- Your goal -
Would you copy all lines in the data that contain the word "planned"?

- Data under study -
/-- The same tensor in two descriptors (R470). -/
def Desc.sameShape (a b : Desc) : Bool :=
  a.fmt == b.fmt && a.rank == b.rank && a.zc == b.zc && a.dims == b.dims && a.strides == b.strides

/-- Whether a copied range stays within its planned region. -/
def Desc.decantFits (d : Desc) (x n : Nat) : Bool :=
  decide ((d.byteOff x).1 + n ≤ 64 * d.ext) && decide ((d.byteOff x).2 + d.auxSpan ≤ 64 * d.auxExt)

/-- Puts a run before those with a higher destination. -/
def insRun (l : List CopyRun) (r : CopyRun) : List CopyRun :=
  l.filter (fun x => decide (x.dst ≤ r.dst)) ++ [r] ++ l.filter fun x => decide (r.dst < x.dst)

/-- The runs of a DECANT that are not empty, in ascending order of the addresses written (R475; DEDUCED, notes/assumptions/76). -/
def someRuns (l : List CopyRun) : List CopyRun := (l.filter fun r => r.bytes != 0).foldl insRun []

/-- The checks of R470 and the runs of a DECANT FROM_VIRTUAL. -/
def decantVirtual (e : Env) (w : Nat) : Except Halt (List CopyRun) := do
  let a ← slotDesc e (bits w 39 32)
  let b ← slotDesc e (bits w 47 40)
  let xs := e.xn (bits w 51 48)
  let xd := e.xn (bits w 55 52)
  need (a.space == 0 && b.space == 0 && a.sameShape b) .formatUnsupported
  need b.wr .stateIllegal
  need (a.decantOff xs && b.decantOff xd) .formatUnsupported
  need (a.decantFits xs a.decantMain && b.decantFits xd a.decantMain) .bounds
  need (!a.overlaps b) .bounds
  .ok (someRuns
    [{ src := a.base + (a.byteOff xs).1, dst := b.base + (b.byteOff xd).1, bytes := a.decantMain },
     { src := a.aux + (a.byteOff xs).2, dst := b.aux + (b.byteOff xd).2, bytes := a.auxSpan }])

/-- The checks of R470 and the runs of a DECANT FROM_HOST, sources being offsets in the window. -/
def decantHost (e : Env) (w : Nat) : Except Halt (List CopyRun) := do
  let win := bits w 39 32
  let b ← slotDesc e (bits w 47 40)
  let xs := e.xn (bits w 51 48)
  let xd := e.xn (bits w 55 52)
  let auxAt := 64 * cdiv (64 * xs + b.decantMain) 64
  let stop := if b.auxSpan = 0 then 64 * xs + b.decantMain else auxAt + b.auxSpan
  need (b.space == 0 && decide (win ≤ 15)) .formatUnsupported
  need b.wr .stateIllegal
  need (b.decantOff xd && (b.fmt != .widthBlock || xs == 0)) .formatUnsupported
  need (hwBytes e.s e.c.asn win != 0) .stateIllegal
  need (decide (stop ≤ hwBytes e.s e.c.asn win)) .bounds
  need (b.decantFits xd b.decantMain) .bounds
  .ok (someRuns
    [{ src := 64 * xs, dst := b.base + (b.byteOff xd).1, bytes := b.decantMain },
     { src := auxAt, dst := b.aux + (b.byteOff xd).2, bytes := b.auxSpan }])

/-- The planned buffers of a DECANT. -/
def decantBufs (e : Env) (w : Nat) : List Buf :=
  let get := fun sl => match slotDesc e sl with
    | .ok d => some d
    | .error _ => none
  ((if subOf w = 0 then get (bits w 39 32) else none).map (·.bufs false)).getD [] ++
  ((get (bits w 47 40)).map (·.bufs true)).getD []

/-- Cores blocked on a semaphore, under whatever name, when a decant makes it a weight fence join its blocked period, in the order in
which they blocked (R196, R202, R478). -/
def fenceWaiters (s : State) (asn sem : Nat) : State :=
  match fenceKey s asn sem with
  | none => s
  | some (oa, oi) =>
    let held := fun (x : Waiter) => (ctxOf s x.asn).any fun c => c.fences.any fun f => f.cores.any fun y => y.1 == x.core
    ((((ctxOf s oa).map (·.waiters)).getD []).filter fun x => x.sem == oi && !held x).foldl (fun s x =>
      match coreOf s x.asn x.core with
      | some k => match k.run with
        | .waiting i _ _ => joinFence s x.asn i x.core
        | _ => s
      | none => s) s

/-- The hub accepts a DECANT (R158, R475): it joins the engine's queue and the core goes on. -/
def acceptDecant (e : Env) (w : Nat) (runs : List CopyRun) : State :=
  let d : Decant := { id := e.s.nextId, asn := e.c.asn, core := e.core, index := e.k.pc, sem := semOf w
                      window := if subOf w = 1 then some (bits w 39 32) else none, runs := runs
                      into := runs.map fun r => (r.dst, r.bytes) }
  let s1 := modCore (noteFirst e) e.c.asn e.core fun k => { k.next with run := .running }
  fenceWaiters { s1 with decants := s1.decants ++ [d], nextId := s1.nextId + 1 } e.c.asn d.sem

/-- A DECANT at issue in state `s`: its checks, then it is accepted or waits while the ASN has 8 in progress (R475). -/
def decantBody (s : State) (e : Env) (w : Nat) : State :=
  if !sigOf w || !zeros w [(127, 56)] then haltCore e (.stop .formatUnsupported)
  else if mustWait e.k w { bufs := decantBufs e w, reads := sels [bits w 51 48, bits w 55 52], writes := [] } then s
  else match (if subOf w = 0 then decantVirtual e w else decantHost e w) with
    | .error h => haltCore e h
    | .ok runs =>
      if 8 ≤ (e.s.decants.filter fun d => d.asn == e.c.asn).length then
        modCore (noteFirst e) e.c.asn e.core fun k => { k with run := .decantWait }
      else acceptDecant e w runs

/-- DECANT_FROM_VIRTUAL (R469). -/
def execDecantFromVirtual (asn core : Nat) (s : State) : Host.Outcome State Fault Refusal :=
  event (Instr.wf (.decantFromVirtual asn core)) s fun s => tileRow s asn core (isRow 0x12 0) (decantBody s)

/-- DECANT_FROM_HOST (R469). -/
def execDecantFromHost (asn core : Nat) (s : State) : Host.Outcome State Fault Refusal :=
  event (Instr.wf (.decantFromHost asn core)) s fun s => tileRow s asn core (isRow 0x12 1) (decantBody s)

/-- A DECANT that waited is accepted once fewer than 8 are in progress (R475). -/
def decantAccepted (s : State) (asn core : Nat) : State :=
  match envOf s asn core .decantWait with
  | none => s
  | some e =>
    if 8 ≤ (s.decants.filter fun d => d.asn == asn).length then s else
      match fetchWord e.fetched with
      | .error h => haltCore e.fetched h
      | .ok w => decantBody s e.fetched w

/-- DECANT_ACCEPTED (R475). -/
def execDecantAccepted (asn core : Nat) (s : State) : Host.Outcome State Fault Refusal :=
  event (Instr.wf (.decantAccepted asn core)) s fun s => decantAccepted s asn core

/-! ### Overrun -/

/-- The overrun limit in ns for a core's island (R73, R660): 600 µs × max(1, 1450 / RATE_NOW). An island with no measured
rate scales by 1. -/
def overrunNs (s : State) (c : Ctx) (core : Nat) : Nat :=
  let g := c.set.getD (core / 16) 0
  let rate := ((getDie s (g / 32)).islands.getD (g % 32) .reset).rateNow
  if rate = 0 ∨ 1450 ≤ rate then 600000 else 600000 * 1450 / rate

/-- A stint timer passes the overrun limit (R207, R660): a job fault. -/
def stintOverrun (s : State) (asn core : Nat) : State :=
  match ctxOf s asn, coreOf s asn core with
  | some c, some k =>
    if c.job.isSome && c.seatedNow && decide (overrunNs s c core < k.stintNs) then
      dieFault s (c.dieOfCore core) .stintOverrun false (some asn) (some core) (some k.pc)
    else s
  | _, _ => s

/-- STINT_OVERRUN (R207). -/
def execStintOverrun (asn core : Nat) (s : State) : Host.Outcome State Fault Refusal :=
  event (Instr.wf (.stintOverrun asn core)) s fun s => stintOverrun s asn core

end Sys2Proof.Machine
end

--

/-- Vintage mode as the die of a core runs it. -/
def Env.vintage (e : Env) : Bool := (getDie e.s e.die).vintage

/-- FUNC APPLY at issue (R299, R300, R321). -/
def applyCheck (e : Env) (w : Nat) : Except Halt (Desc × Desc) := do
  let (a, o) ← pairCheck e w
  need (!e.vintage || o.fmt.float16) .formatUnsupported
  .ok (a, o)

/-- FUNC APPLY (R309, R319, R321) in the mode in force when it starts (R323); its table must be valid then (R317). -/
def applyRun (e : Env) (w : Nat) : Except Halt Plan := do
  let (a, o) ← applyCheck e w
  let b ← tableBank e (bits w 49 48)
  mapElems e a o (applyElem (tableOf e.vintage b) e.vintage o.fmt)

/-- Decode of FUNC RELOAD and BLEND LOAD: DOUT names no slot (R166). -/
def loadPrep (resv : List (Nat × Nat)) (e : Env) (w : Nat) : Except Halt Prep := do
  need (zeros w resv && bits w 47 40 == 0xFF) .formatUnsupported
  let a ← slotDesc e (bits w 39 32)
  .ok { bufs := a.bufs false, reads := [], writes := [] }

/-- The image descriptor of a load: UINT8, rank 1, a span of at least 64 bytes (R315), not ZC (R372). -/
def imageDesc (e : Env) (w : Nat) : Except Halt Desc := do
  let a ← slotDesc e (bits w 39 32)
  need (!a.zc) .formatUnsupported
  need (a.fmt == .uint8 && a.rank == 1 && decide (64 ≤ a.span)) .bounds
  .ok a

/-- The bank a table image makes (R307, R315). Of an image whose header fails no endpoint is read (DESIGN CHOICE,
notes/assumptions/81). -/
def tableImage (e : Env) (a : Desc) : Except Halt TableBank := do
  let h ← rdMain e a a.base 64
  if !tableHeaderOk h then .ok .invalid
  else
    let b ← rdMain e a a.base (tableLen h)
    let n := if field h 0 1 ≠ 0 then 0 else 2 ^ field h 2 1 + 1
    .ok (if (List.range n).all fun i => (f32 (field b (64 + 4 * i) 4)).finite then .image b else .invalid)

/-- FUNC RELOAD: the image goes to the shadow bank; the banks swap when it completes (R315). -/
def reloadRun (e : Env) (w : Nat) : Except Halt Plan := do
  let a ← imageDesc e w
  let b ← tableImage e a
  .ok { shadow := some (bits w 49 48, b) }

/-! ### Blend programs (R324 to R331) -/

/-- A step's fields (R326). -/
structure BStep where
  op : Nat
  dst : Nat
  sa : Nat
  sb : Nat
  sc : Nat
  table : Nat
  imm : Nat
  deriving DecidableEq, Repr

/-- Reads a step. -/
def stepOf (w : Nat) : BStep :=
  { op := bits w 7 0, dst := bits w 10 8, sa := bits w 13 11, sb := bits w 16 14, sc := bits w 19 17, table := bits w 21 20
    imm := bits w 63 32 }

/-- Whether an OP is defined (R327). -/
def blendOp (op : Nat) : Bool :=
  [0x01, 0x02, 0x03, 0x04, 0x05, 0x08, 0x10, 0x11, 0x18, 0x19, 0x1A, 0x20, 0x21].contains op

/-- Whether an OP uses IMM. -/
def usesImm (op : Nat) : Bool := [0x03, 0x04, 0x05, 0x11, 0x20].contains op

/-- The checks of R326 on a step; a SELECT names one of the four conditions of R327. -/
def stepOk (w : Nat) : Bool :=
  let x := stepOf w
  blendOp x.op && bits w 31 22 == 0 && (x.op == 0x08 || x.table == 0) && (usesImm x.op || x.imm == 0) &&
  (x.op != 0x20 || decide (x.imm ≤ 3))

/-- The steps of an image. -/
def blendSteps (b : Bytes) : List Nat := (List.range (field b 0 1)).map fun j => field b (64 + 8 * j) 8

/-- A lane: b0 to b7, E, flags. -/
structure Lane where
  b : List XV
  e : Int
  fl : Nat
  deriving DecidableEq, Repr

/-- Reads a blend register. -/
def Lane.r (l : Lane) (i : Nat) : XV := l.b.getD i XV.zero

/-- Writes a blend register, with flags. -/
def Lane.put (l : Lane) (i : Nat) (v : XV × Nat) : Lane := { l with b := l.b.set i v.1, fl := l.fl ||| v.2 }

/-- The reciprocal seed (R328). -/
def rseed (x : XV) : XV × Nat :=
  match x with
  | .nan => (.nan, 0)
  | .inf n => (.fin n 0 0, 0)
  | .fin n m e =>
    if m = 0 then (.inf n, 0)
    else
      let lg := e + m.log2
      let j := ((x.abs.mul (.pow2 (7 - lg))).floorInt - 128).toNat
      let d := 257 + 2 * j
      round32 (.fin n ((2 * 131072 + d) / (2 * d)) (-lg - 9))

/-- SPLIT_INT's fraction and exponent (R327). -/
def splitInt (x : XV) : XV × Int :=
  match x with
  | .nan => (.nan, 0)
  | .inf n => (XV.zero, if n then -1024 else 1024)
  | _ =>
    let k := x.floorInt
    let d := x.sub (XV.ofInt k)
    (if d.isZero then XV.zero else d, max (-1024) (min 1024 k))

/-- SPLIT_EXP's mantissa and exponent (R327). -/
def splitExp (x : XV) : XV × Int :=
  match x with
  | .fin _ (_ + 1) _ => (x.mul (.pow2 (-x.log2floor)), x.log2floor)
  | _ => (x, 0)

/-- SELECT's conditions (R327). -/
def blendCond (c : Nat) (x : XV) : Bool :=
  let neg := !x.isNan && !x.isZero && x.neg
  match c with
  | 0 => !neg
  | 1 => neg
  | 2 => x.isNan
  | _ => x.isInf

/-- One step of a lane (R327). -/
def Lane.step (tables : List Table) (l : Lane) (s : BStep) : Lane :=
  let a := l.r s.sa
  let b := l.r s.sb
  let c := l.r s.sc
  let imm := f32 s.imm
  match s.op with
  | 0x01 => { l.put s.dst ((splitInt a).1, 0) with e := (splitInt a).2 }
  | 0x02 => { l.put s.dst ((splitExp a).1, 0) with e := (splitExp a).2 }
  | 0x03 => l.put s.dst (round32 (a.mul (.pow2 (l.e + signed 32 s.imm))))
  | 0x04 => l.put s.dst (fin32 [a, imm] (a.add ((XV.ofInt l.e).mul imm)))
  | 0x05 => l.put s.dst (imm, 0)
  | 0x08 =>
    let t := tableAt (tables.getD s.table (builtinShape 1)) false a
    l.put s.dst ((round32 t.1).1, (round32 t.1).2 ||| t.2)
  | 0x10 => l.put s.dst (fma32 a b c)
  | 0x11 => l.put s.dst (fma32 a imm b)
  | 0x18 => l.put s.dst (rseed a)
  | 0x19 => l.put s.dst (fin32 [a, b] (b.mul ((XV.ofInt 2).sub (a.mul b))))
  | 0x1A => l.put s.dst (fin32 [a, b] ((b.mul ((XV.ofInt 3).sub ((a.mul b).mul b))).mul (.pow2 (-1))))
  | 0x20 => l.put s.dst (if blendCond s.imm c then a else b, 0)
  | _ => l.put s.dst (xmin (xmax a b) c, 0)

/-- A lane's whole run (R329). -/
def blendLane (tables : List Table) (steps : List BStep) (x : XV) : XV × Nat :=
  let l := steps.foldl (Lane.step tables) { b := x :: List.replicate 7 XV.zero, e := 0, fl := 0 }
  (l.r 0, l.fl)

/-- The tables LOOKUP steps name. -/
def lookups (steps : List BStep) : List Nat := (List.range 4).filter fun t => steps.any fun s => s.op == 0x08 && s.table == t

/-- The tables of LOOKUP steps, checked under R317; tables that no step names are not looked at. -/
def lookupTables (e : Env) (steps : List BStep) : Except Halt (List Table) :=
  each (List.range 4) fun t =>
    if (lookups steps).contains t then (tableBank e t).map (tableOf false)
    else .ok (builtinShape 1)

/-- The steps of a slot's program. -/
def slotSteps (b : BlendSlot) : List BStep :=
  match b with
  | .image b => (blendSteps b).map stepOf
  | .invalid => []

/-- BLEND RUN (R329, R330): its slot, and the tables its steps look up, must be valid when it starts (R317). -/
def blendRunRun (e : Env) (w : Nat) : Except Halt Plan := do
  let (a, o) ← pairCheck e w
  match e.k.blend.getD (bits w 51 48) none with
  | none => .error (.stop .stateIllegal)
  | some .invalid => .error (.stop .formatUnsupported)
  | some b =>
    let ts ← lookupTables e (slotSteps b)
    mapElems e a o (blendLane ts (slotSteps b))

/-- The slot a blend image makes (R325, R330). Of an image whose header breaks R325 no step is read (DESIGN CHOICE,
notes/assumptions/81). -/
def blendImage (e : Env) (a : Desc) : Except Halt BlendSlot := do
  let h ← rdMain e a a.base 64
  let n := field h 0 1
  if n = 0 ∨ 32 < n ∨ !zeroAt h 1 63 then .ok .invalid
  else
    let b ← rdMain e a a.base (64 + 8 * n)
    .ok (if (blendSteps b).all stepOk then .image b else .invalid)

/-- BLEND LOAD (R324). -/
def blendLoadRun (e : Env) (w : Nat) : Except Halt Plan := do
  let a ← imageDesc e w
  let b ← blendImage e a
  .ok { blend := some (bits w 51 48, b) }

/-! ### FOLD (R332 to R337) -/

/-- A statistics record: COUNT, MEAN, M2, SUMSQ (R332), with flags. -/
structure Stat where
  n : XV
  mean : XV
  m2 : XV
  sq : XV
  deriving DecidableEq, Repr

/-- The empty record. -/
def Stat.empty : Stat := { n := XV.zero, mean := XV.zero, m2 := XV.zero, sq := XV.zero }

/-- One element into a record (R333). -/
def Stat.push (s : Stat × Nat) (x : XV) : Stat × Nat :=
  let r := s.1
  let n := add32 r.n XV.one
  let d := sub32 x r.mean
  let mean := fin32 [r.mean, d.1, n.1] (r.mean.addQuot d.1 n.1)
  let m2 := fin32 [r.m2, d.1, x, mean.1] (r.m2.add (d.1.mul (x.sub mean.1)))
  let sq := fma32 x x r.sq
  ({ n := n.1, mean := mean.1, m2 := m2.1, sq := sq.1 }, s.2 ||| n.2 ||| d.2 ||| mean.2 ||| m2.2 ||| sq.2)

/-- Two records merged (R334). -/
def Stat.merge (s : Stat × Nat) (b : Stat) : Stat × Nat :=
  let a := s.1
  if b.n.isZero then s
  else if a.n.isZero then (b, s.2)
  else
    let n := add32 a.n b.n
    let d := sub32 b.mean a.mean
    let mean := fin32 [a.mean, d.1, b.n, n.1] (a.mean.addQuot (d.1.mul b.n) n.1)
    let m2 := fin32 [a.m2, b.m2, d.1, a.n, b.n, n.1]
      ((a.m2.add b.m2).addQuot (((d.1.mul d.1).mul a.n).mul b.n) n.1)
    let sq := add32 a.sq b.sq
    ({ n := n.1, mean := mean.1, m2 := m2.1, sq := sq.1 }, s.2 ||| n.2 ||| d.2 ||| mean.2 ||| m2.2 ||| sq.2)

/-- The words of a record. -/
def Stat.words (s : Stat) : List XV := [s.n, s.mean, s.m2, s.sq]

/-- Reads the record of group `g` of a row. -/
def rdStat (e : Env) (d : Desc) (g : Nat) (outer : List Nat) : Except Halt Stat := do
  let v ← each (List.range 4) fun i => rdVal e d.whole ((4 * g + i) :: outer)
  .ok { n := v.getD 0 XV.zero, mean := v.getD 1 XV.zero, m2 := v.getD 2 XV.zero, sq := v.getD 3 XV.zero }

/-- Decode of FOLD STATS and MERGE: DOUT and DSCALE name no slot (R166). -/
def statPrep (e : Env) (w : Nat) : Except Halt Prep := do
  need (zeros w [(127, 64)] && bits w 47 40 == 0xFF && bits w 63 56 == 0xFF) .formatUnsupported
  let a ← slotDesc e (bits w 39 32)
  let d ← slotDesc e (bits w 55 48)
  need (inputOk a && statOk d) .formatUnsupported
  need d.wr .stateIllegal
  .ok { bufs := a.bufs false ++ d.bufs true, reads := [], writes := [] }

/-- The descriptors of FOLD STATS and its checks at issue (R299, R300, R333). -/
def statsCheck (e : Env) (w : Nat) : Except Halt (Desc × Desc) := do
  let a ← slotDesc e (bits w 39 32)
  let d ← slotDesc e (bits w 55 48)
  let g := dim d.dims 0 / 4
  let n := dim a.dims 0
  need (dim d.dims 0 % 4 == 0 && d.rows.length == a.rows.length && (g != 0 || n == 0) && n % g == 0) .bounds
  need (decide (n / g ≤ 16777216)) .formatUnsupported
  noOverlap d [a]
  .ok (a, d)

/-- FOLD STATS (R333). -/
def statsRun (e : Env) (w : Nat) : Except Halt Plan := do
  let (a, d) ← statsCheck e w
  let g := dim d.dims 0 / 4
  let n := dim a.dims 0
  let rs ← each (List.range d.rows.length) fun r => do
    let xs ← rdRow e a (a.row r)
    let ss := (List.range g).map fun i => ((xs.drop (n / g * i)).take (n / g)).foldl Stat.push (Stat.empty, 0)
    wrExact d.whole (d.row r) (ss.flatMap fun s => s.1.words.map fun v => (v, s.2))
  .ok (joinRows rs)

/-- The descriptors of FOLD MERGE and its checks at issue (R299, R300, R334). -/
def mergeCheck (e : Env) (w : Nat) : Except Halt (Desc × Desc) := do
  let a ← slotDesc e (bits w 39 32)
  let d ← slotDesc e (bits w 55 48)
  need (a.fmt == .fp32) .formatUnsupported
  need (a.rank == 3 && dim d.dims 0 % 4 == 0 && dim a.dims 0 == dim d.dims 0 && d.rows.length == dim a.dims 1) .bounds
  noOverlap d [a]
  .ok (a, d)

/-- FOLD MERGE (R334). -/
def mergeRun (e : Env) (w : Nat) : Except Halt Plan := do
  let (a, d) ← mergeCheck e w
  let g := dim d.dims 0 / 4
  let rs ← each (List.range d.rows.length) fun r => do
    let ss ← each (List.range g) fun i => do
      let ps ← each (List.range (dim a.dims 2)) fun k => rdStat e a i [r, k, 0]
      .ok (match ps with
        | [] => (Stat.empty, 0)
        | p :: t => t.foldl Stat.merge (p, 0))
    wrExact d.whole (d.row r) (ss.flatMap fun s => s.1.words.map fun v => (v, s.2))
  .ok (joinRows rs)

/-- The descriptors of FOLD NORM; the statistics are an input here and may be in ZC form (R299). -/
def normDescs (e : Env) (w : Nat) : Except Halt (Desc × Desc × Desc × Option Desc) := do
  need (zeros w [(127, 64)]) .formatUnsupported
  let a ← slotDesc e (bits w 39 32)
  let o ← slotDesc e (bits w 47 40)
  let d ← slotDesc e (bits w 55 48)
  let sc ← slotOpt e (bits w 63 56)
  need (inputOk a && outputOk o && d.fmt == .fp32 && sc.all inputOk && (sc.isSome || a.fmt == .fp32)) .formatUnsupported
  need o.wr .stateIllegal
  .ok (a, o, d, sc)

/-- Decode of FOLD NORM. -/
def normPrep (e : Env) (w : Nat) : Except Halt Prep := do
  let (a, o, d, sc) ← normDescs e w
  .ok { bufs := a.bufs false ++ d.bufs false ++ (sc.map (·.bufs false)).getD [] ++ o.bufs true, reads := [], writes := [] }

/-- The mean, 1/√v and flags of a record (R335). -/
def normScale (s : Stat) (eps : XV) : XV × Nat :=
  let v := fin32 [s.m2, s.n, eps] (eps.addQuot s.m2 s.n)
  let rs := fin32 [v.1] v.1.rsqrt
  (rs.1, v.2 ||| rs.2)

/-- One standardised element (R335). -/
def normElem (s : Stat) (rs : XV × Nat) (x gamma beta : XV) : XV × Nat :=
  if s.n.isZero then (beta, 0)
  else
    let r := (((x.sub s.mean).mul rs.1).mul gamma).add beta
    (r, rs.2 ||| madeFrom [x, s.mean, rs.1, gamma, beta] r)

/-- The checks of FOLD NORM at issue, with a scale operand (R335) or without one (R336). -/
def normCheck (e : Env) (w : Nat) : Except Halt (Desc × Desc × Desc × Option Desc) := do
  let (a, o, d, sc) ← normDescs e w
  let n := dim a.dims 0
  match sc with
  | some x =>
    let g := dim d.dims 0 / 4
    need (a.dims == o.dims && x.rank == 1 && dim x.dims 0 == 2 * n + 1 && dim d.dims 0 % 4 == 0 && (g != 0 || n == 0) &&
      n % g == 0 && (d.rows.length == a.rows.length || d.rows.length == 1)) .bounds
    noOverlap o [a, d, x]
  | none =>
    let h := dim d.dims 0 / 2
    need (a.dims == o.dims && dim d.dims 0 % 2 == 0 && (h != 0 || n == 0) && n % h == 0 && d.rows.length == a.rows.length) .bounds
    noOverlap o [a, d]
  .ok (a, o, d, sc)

- Answer area -
/-- Whether a copied range stays within its planned region. -/
/-- The planned buffers of a DECANT. -/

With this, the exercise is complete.